In summer we are focused on delivering on the results of our marketing, especially through welcoming the travel writers and tour operators who have responded to our message by visiting Prince Rupert. In September we begin again by refreshing our marketing materials and planning the next round of marketing activity.

This year we’re wrapped up in redesigning our Visitor Guide. Refreshing our “brand,” making sure that the way we present ourselves is consistent with what we offer, and playing to our competitive strengths, was identified as a priority in the Prince Rupert Tourism Plan released in 2008. The Plan was the result of very extensive visitor research here, funded by the Tourism BC program Community Tourism Foundations (CTF), and was created by a large group of Prince Rupert’s tourism stakeholders as facilitated by Tourism BC.
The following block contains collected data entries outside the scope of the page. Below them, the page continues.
/-- A command on a timer that is not due leaves its counter at or below its modulus. -/
theorem Vct.Changed.onTime {T T' : Vct} {t now : Nat} {i : Instr} (h : T.Changed t now i T') (hok : T.Ok now)
    (hd : T.deadline ≠ some now) : T'.OnTime now := by
  have hle : ∀ m ∈ T.overflowModulus, T.counterAt now ≤ m := fun m hm => by
    have hcount := hok.count_le hd
    rwa [hm, Vct.count_eq_counterAt] at hcount
  obtain ⟨-, hs⟩ := Vct.ok_iff.mp hok
  cases h with
  | start =>
    intro _ _ m hm
    have hbase := hs.counter
    rw [show T.overflowModulus = some m from hm] at hbase
    exact (Vct.counterAt_of_rebased rfl).trans_le hbase
  | stop => exact fun hc => by cases hc.1
  | reset => exact fun _ _ m _ => (Vct.counterAt_of_rebased rfl).trans_le (Nat.zero_le m)
  | setfreq hz =>
    intro _ _ m hm
    refine (Vct.counterAt_of_rebased rfl).trans_le ?_
    show T.count now ≤ m
    rw [Vct.count_eq_counterAt]
    exact hle m hm
  | setovf n =>
    intro _ _ m hm
    rw [Vct.clampTo_eq] at hm
    cases hm
    rw [Vct.clampTo_counterAt]
    exact Nat.min_le_right ..
  | setalarm => exact fun _ _ => hle
  | tick => exact T.passed_onTime now

/-- In a nanosecond a counter of at most `10^9` Hz grows by at most 1 (R275). -/
theorem Vct.counterAt_succ_le {T : Vct} (hf : ∀ f ∈ T.frequencyHz, f ≤ 1000000000) {u : Nat}
    (hu : T.baseTimestamp ≤ u) : T.counterAt (u + 1) ≤ T.counterAt u + 1 := by
  have hrate : T.frequencyHz.getD 0 ≤ 1000000000 := by
    cases h : T.frequencyHz with
    | none => exact Nat.zero_le _
    | some f => exact hf f h
  unfold Vct.counterAt
  split
  · rw [show u + 1 - T.baseTimestamp = u - T.baseTimestamp + 1 by omega, Nat.add_mul, Nat.one_mul]
    generalize (u - T.baseTimestamp) * T.frequencyHz.getD 0 = x
    omega
  · omega

/-- A clock step stops at the first instant at which the counter has reached the modulus (R216), so it does not pass it.
-/
theorem Vct.Ok.onTime_later {T : Vct} {now d : Nat} (h : T.Ok now) (hd : 0 < d)
    (hdl : ∀ x, T.deadline = some x → now + d ≤ x) : T.OnTime (now + d) := by
  intro hc hf m hm
  obtain ⟨harm, hs⟩ := Vct.ok_iff.mp h
  obtain ⟨f, hr⟩ := Option.ne_none_iff_exists'.mp (Vct.rate_ne_none_iff.mpr hc)
  obtain ⟨x, hx, -⟩ := Vct.armAt_spec hr (hs.written hc.1).modulus hs.rebased
  have hx' : T.deadline = some x := harm.trans hx
  obtain ⟨-, -, hfirst⟩ := h.deadline_spec hx'
  have hstop := hdl x hx'
  have hbefore : T.counterAt (now + (d - 1)) < m := Nat.lt_of_not_le fun hle =>
    hfirst (now + (d - 1)) (by omega) (by omega) (.inl ⟨m, hm, hle⟩)
  have hgrow := Vct.counterAt_succ_le hf (u := now + (d - 1)) (Nat.le_trans hs.rebased (Nat.le_add_right ..))
  rw [show now + (d - 1) + 1 = now + d by omega] at hgrow
  omega

/-- The timers of a machine are those its configuration numbers. -/
theorem forall_mem_vct_iff {s : State} (hlen : s.vct.length = s.cfg.nVCT) {P : Vct → Prop} :
    (∀ T ∈ s.vct, P T) ↔ ∀ t < s.cfg.nVCT, P (s.vctAt t) := by
  rw [List.forall_mem_iff_forall_getElem, hlen.symm]
  refine forall₂_congr fun t ht => ?_
  rw [State.vctAt, List.getElem?_eq_getElem ht, Option.getD_some]

theorem exec_now {i : Instr} {s u : State} (h : exec i s = .next u) : u.now = s.now := by
  obtain ⟨r, rfl⟩ | hk := exec_cases h
  · rfl
  · exact hk.now

section
variable {s : State} (h : Inv s) (hot : ∀ t < s.cfg.nVCT, (s.vctAt t).OnTime s.now)
include h hot
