-- ==== Sys2Proof/Safety.lean ====
section
/-!
DEFINITION. What the claims speak of: the invariant of the spec's states (10_state.md R39), the states that differ in dead
stack slots only (R24), the jump a step takes (43_jumps.md R136), and the value of a string of decimal digits (R163).
-/

namespace Sys2Proof.Machine

/-- The states of the spec: the parameters obey R8, the arrays have the sizes R22 and R25 give them, the instruction
buffer is canonical and inside its MAX_INSTS bytes (R31), and R39 holds with R33, R35 and R182 about the fault registers. -/
structure State.Inv (s : State) : Prop where
  cfg_wf : s.cfg.wf
  stack_length : s.stack.length = s.cfg.stackSize
  x_length : s.x.length = s.cfg.nregs
  imem_wf : Memory.wf s.imem = true
  imem_below : Memory.below s.cfg.maxInsts s.imem = true
  sp_le : s.sp ≤ s.cfg.stackCap
  pc_le : s.pc ≤ s.cfg.maxInsts
  faulted_iff : s.status = .faulted ↔ s.cause ≠ none
  faultPc_eq : s.faultPc = if s.status = .faulted then s.pc else 0

/-- `t` differs from `s` at most in stack slots that are not live (R24). -/
structure State.SameLive (s t : State) : Prop where
  rest : t = { s with stack := t.stack }
  length : t.stack.length = s.stack.length
  live : ∀ j, j < s.sp → t.stack[j]? = s.stack[j]?

/-- The target of the jump that the step from `s` takes, if it takes one: the instruction at `pc` is a jump, its condition
holds and its target is valid (R131 to R134). -/
def State.takenTarget (s : State) : Option Nat :=
  match fetch s with
  | .ok (.jmp t) => if t < s.cfg.maxInsts then some t else none
  | .ok (.jz t) => if s.sp ≠ 0 ∧ s.stack[s.sp - 1]? = some 0#32 ∧ t < s.cfg.maxInsts then some t else none
  | .ok (.jnz t) =>
    if s.sp ≠ 0 ∧ s.stack[s.sp - 1]? ≠ some 0#32 ∧ t < s.cfg.maxInsts then some t else none
  | _ => none

/-- The number a string of ASCII decimal digits stands for, most significant digit first. -/
def digitsValue (ds : List Byte) : Nat := ds.foldl (fun acc d => 10 * acc + (d.toNat - 0x30)) 0

end Sys2Proof.Machine
end

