-- ==== Sys2Proof/Laws/Run.lean ====
section
/-!
SUPPORT. How runs compose, and what the loader answers (70_reset_and_hazards.md R204 to R208).
-/

namespace Sys2Proof.Machine

@[simp] theorem runFor_zero (s : State) : runFor 0 s = .next s := rfl

/-- A run of `n + 1` steps starts with one step. -/
theorem runFor_succ {n : Nat} {s t : State} :
    runFor (n + 1) s = .next t ↔ ∃ u, step s = .next u ∧ runFor n u = .next t := by
  rw [runFor]
  constructor
  · intro h
    split at h
    · exact ⟨_, ‹_›, h⟩
    · cases h
    · cases h
  · rintro ⟨u, h1, h2⟩
    rw [h1]
    exact h2

/-- A run goes on from where a shorter run ended. -/
theorem runFor_add (n k : Nat) : ∀ {s t : State}, runFor n s = .next t → runFor (n + k) s = runFor k t := by
  induction n with
  | zero =>
    intro s t h
    rw [Host.Outcome.next.inj h, Nat.zero_add]
  | succ n ih =>
    intro s t h
    obtain ⟨u, h1, h2⟩ := runFor_succ.1 h
    rw [show n + 1 + k = (n + k) + 1 by omega, runFor, h1]
    exact ih h2

/-- The loader on a program that fits. -/
theorem load_of_le {bytes : List Byte} {s : State} (h : bytes.length ≤ s.cfg.maxInsts) :
    load bytes s = { s with imem := Memory.writeBytes s.imem 0 bytes } := if_pos h

/-- The strict loader on a program that does not fit. -/
theorem load_of_lt_strict {bytes : List Byte} {s : State} (h : s.cfg.maxInsts < bytes.length)
    (hm : s.cfg.loadMode = .strict) :
    load bytes s = { s with status := .faulted, cause := some .programTooLarge, faultPc := 0 } := by
  rw [load, if_neg (by omega), hm]

/-- The permissive loader on a program that does not fit. -/
theorem load_of_lt_permissive {bytes : List Byte} {s : State} (h : s.cfg.maxInsts < bytes.length)
    (hm : s.cfg.loadMode = .permissive) :
    load bytes s = { s with imem := Memory.writeBytes s.imem 0 (bytes.take s.cfg.maxInsts) } := by
  rw [load, if_neg (by omega), hm]

end Sys2Proof.Machine
end

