-- ==== Sys2Proof/Proofs/ResetTable.lean ====
section
/-!
The state at the start of a run (10_state.md R41, 70_reset_and_hazards.md R204, R205), the hardware widths (R23, R27, R35) and
the numeric codes of `status` and `cause` (R34, 60_exceptions.md R171).
-/

namespace Sys2Proof.Machine

/-! ### Boot -/

/-- Boot with a program that fits: the reset state with the program in its buffer. -/
theorem boot_of_le {c : Config} {bytes : List Byte} (h : bytes.length ≤ c.maxInsts) :
    boot c bytes = { State.resetOf c with imem := Memory.writeBytes [] 0 bytes } :=
  load_of_le (s := State.resetOf c) h

/-- A program written into an empty buffer stands at address 0 and up, with the reset content behind it (R204). -/
theorem read_writeBytes_nil (bytes : List Byte) (a : Nat) :
    Memory.read (Memory.writeBytes [] 0 bytes) a = bytes.getD a 0#8 := by
  rw [Memory.read_writeBytes bytes 0 rfl]
  by_cases ha : a < bytes.length <;> simp [ha]

/-- Settles O51: a reset core with the program written from address 0, or the strict loader's fault. -/
theorem bootLeavesTheResetTable : Obligations.BootLeavesTheResetTable := by
  intro c bytes
  refine ⟨fun hfit => ?_, fun hlong hmode => ?_⟩
  · rw [boot_of_le hfit]
    refine ⟨rfl, fun i hi => List.getElem?_replicate_of_lt hi, rfl, fun i hi => List.getElem?_replicate_of_lt hi,
      fun a b hb => ?_, fun a ha => ?_, rfl, rfl, rfl, rfl, rfl⟩
    · simp [read_writeBytes_nil, hb]
    · simp [read_writeBytes_nil, ha]
  · have hboot := load_of_lt_strict (s := State.resetOf c) hlong hmode
    refine ⟨hboot, fun a => ?_⟩
    rw [boot, hboot]
    rfl

/-! ### Widths and codes -/

theorem lt_two_pow_bitsFor {n m : Nat} (h : m ≤ n) : m < 2 ^ Config.bitsFor n :=
  h.trans_lt Nat.lt_log2_self

/-- No width of at least 1 that holds `n` is smaller than `bitsFor n`. -/
theorem bitsFor_le {n w : Nat} (hw : 1 ≤ w) (h : n < 2 ^ w) : Config.bitsFor n ≤ w := by
  by_cases hn : n = 0
  · subst hn
    exact hw
  · exact (Nat.log2_lt hn).2 h

/-- In a state of the spec `fault_pc` is 0 or `pc` (R35). -/
theorem State.Inv.faultPc_le {s : State} (h : s.Inv) : s.faultPc ≤ s.cfg.maxInsts := by
  rw [h.faultPc_eq]
  split
  · exact h.pc_le
  · exact Nat.zero_le _

/-- Settles O56: `bitsFor` holds every value up to its argument and is least, and 65536 is 2^16. -/
theorem registerWidthsAreLeast : Obligations.RegisterWidthsAreLeast := by
  refine ⟨fun s h => ?_, fun c w hw => ⟨bitsFor_le hw, bitsFor_le hw⟩, fun c hc => ?_⟩
  · exact ⟨lt_two_pow_bitsFor h.sp_le, lt_two_pow_bitsFor h.pc_le, lt_two_pow_bitsFor h.faultPc_le⟩
  · rw [Config.pcWidth, hc, Config.bitsFor, show 65536 = 2 ^ 16 from rfl, Nat.log2_two_pow]

/-- Settles O55, by the tables of the two codes. -/
theorem statusAndCauseCodes : Obligations.StatusAndCauseCodes := by
  refine ⟨⟨rfl, rfl, rfl⟩, fun s => ?_, rfl, rfl, rfl, rfl, rfl, rfl, rfl⟩
  cases s <;> decide

end Sys2Proof.Machine
end

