-- ==== Sys2Proof/Machine/Operands.lean ====
section
/-! DEFINITION. The effective addresses of spec/20_memory.md R53 and the loads and stores through
them. No addressing mode changes a base register. -/

namespace Sys2Proof.Machine

/-- Direct: `ea = operand`, basic (0..4095) or extended (0..255) (R53; spec/41_direct.md R140;
spec/44_extended.md R200). -/
def directEa (addr : Nat) : Int := addr

/-- Local: `ea = SP + operand`, an exact integer, checked only by the port (R53;
spec/40_datapath.md R121; spec/42_local.md R160). -/
def State.localEa (s : State) (off : Nat) : Int := s.sp + off

/-- `AC <- op(AC, MemRead(ea, 1))`, then PC + 1: loads, adds and subtracts. -/
def State.aluFromMemory (s : State) (op : AluOp) (ea : Int) : Outcome :=
  s.commit do
    let v ← s.memRead ea
    return (s.aluToAc op v).advance

/-- `MemWrite(ea, 1, AC)`, then PC + 1: stores. -/
def State.storeAc (s : State) (ea : Int) : Outcome :=
  s.commit do
    let t ← s.memWrite ea s.ac
    return t.withoutAlu.advance

/-- `push(v)`, then PC + 1. -/
def State.pushAndAdvance (s : State) (v : Int) : Outcome :=
  s.commit do
    let t ← s.push v
    return t.withoutAlu.advance

/-- `PC <- target` or PC + 1: every jump. -/
def State.jumpIf (s : State) (taken : Bool) (target : Nat) : Outcome :=
  s.commit (.ok (s.withoutAlu.branch taken target))

end Sys2Proof.Machine
end

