-- ==== Sys2Proof/Machine/Direct.lean ====
section
/-! DEFINITION. The direct-address and immediate instructions (spec/41_direct.md). -/

namespace Sys2Proof.Machine

/-- LODD (R141). -/
def execLodd (addr : Nat) (s : State) : Outcome := s.aluFromMemory .pass (directEa addr)

/-- STOD (R142). -/
def execStod (addr : Nat) (s : State) : Outcome := s.storeAc (directEa addr)

/-- ADDD (R143). -/
def execAddd (addr : Nat) (s : State) : Outcome := s.aluFromMemory .add (directEa addr)

/-- SUBD (R144). -/
def execSubd (addr : Nat) (s : State) : Outcome := s.aluFromMemory .sub (directEa addr)

/-- LOCO (R145). -/
def execLoco (k : Int) (s : State) : Outcome := s.commit (.ok (s.aluToAc .pass k).advance)

end Sys2Proof.Machine
end

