-- ==== Sys2Proof/Certificates/Slice0/Obligations.lean ====
section
/-! DEFINITION. The statements for the provers. An instruction's result is an equation: `exec` answers the
next state the rules give, with every field the rules do not name unchanged (`State.Changes`, or a record
update written out); the ALU trace is named apart, since its contents are largely unspecified (R123). -/

open Sys2Proof Sys2Proof.Machine

/-! ## Encoding -/

/-- spec/30_encoding.md R76, R82, R84. The decoder gives back every well-formed instruction, every operand
at every value its field admits. -/
def Obligations.DecodeOfEncode : Prop :=
  ∀ i : Instr, i.wf = true → decode (wordValue (encode i)) = .instr i

/-- spec/30_encoding.md R84, whole. The operand comes back for an unsigned field and for LOCO in
−2048..2047; LOCO in 2048..4095 gives `k − 4096`; RETN has none; LODD 0 is the word 0, which decodes to
LODD 0 and at which a step halts. -/
def Obligations.RoundTripOfMnemonics : Prop :=
  (∀ (b : BasicOp) (k : Int), b ≠ .loco → 0 ≤ k → k ≤ 4095 →
      DecodesTo (encodeMnemonic (.basic b) (some k)) (.basic b) (some k)) ∧
  (∀ k : Int, -2048 ≤ k → k ≤ 2047 →
      DecodesTo (encodeMnemonic (.basic .loco) (some k)) (.basic .loco) (some k)) ∧
  (∀ k : Int, 2048 ≤ k → k ≤ 4095 →
      DecodesTo (encodeMnemonic (.basic .loco) (some k)) (.basic .loco) (some (k - 4096))) ∧
  (∀ (e : ExtOp) (k : Int), e ≠ .retn → 0 ≤ k → k ≤ 255 →
      DecodesTo (encodeMnemonic (.ext e) (some k)) (.ext e) (some k)) ∧
  (∀ k : Option Int, DecodesTo (encodeMnemonic (.ext .retn) k) (.ext .retn) none) ∧
  encodeMnemonic (.basic .lodd) (some 0) = 0x0000 ∧
  decode 0 = .instr (.lodd 0) ∧
  (∀ s : State, InMemory s.pc → s.word s.pc = 0 → ∃ t, step s = .fault (.endOfProgram t))

/-- spec/30_encoding.md R82, R83 (with decision D32 for a negative operand). The word's value is the code
above the operand reduced modulo the field size; an absent operand counts as 0; RETN is always 0xF400. -/
def Obligations.EncoderReducesOperands : Prop :=
  (∀ (b : BasicOp) (k : Int),
    wordValue (encodeMnemonic (.basic b) (some k)) = (basicCode b).toNat * 4096 + k % 4096) ∧
  (∀ (e : ExtOp) (k : Int), e ≠ .retn →
    wordValue (encodeMnemonic (.ext e) (some k)) = 0xF000 + (extCode e).toNat * 256 + k % 256) ∧
  (∀ k : Option Int, encodeMnemonic (.ext .retn) k = 0xF400) ∧
  (∀ mn : Mnemonic, encodeMnemonic mn none = encodeMnemonic mn (some 0))

/-- spec/30_encoding.md R76, R78, R83. Whatever instruction the decoder returns is well-formed, and its
encoding is the word it came from, but for the ignored bits 7:0 of a RETN word. -/
def Obligations.EncodeOfDecode : Prop :=
  ∀ (w : Int) (i : Instr), decode w = .instr i →
    i.wf = true ∧ (i ≠ .retn → wordValue (encode i) = w) ∧ (i = .retn → w / 256 = 0xF4)

/-- spec/30_encoding.md R76, whole: nothing is scaled or shifted. -/
def Obligations.OperandAssembly : Prop :=
  ∀ (w : Int) (i : Instr), 0 ≤ w → w ≤ 0xFFFF → decode w = .instr i →
    i.operand =
      match i.mnemonic with
      | .basic .loco => some (if w % 4096 ≥ 2048 then w % 4096 - 4096 else w % 4096)
      | .basic _ => some (w % 4096)
      | .ext .retn => none
      | .ext _ => some (w % 256)

/-- spec/30_encoding.md R79 and R80 (decisions D4 and D10, log entries 8 and 12). Exactly the words
0xF600 to 0xFBFF, 0xFD00 to 0xFDFF and 0xFF00 to 0xFFFF decode to UNDEF, with their sub-code and low
byte; exactly the integers outside 0..0xFFFF decode to ILLEGAL. -/
def Obligations.UnassignedWords : Prop :=
  (∀ w : Int, (∃ sub y, decode w = .undef sub y) ↔
      (0xF600 ≤ w ∧ w ≤ 0xFBFF) ∨ (0xFD00 ≤ w ∧ w ≤ 0xFDFF) ∨ (0xFF00 ≤ w ∧ w ≤ 0xFFFF)) ∧
  (∀ (w : Int) (sub : BitVec 4) (y : BitVec 8), decode w = .undef sub y →
      w = 0xF000 + sub.toNat * 256 + y.toNat) ∧
  (∀ w v : Int, decode w = .illegal v ↔ (w < 0 ∨ 0xFFFF < w) ∧ v = w)

/-- spec/30_encoding.md R71 to R73 (opcode numbers: D3, D4, log entry 8). Bits 15:12 alone tell the
format, and each code below 0xF is a basic opcode. -/
def Obligations.FormatByTopBits : Prop :=
  ∀ w : Int, 0 ≤ w → w ≤ 0xFFFF →
    ((∃ i b, decode w = .instr i ∧ i.mnemonic = .basic b) ↔ w / 4096 ≠ 0xF)

/-- spec/95_test_vectors.md part 2.1; spec/30_encoding.md R70 to R73, R76: words written out from the encodings
decode to what they stand for. The opcode numbers are decisions D3 and D4 (PRESUMED, log entry 8); that the
last two words decode to UNDEF and ILLEGAL is D9 and D10 (log entries 13 and 12). -/
def Obligations.SampleWordsDecode : Prop :=
  decode 0b0000000001100100 = .instr (.lodd 100) ∧
  decode 0b0111100000000000 = .instr (.loco (-2048)) ∧
  decode 0b1001000000000010 = .instr (.stol 2) ∧
  decode 0b1110000000010100 = .instr (.call 20) ∧
  decode 0b1111010011111111 = .instr .retn ∧
  decode 0b1111111000000011 = .instr (.desp 3) ∧
  decode 0b1111110100010010 = .undef 0xD 0x12 ∧
  decode 70000 = .illegal 70000

/-! ## Reset -/

/-- spec/10_state.md R37 (memory: D12; counter and traces: D13); spec/70_reset_and_hazards.md R261. -/
def Obligations.ResetValues : Prop :=
  State.reset.pc = 0 ∧ State.reset.ac = 0 ∧ State.reset.sp = 4095 ∧ State.reset.ir = 0 ∧
  State.reset.tir = 0 ∧ State.reset.mar = 0 ∧ State.reset.mbr = 0 ∧
  (∀ a, InMemory a → State.reset.word a = 0) ∧
  State.reset.cycleCount = 0 ∧ State.reset.running = false ∧ State.reset.mode = .idle ∧
  State.reset.aluTrace = { operation := none, inputA := 0, inputB := 0, result := 0 } ∧
  State.reset.lastInstruction = none ∧ State.reset.lastMicro = "" ∧ State.reset.busTrace = none ∧
  State.reset.history = [] ∧ (∃ t, step State.reset = .fault (.endOfProgram t) ∧ t.ir = 0)

/-- The invariant `State.Inv` holds after reset. That the counter, the traces and the last instruction start
empty is decision D13 (log entry 31); that the history is numbered as `Inv` says is D28 (log entry 32). -/
def Obligations.ResetMeetsInvariant : Prop := State.reset.Inv

/-! ## What each instruction does -/

/-- spec/41_direct.md R140, R141, R143, R144; spec/40_datapath.md R115 (exact integers: D2, log entry 9).
LODD, ADDD and SUBD complete on every state and every address, write AC and PC + 1, and nothing else but
the ALU trace. -/
def Obligations.DirectLoadAddSubtract : Prop :=
  ∀ (s : State) (a : Nat), a ≤ 4095 →
    (∃ t, exec (.lodd a) s = .next t ∧ s.Changes t (s.pc + 1) (s.word a) s.sp s.mem) ∧
    (∃ t, exec (.addd a) s = .next t ∧ s.Changes t (s.pc + 1) (s.ac + s.word a) s.sp s.mem) ∧
    (∃ t, exec (.subd a) s = .next t ∧ s.Changes t (s.pc + 1) (s.ac - s.word a) s.sp s.mem)

/-- spec/41_direct.md R140, R142; spec/20_memory.md R55 (words are not truncated: D2). STOD completes on
every state and every address: the word at the address becomes AC, every other word stays, PC advances,
and nothing else changes but the ALU trace. -/
def Obligations.StodStoresAc : Prop :=
  ∀ (s : State) (a : Nat), s.mem.wf = true → a ≤ 4095 →
    ∃ t, exec (.stod a) s = .next t ∧ s.Changes t (s.pc + 1) s.ac s.sp t.mem ∧
      s.StoresOnly t (directEa a) s.ac

/-- spec/41_direct.md R145. LOCO completes on every state and immediate. -/
def Obligations.LocoLoadsConstant : Prop :=
  ∀ (s : State) (k : Int), -2048 ≤ k → k ≤ 2047 →
    ∃ t, exec (.loco k) s = .next t ∧ s.Changes t (s.pc + 1) k s.sp s.mem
Each year since then we have been able to secure funding through Tourism BC’s sister program, Community Tourism Opportunities (CTO), to bring our marketing materials in line with the brand. In 2009 we were able to create a small subcommittee of the working group that created the Tourism Plan to guide a new “brand” – refreshing the way we promote ourselves through a new logo, tagline, imagery, and a “feel” that is consistent to what we offer.

In 2010 (bear in mind that these are provincial fiscal years, March to March) we received CTO funding to redesign our website, and in 2011 funding to finish the rebranding by changing the look of our annual Visitor Guide.

We want the Visitor Guide to support the work we’ve already done. That means not just the look, but also promoting and enhancing the new features incorporated into the website – and in other projects such as the mobile web application introduced this summer.

One of the ways that we’re doing this is by introducing enhanced business pages on www.VisitPrinceRupert.com as we talk to our members about advertising in the Guide. While our old website only allowed us to promote individual business members through a directory-style listing, we can now offer what amounts to a miniature website with photos and business features.

We will also use the redesigned Guide to promote the new mobile web application, and of course Tourism Prince Rupert’s social media sites. On Facebook and Twitter, especially, we can provide real-time marketing – such as promoting events as they’re announced, which is something that’s impossible to do with an annual Guide.

The new Guide will also include 2D barcodes to allow visitors or potential visitors to scan them into their mobile phones, taking them to pages on the website where they can learn more. This allows us to shorten the articles in the Visitor Guide, which is also consistent with the tastes of today’s consumer. We can use the extra space in the Guide to provide travel tips and other information. This is consistent with a shift in philosophy that we first introduced with the website. In the past we’ve tried to provide compelling information about Prince Rupert to introduce ourselves to potential visitors, which acts as a souvenir of Prince Rupert for those who visit, while now we’ve shifted to converting interest into paying visitors.

We’ll be wrapped up in this project, as well as taking care of many other initiatives, until at least Christmas. It’s fun, deciding which information will be the most useful to visitors, selecting images, and, most of all, getting excited about what the new Guide will look like when it’s released in early 2012.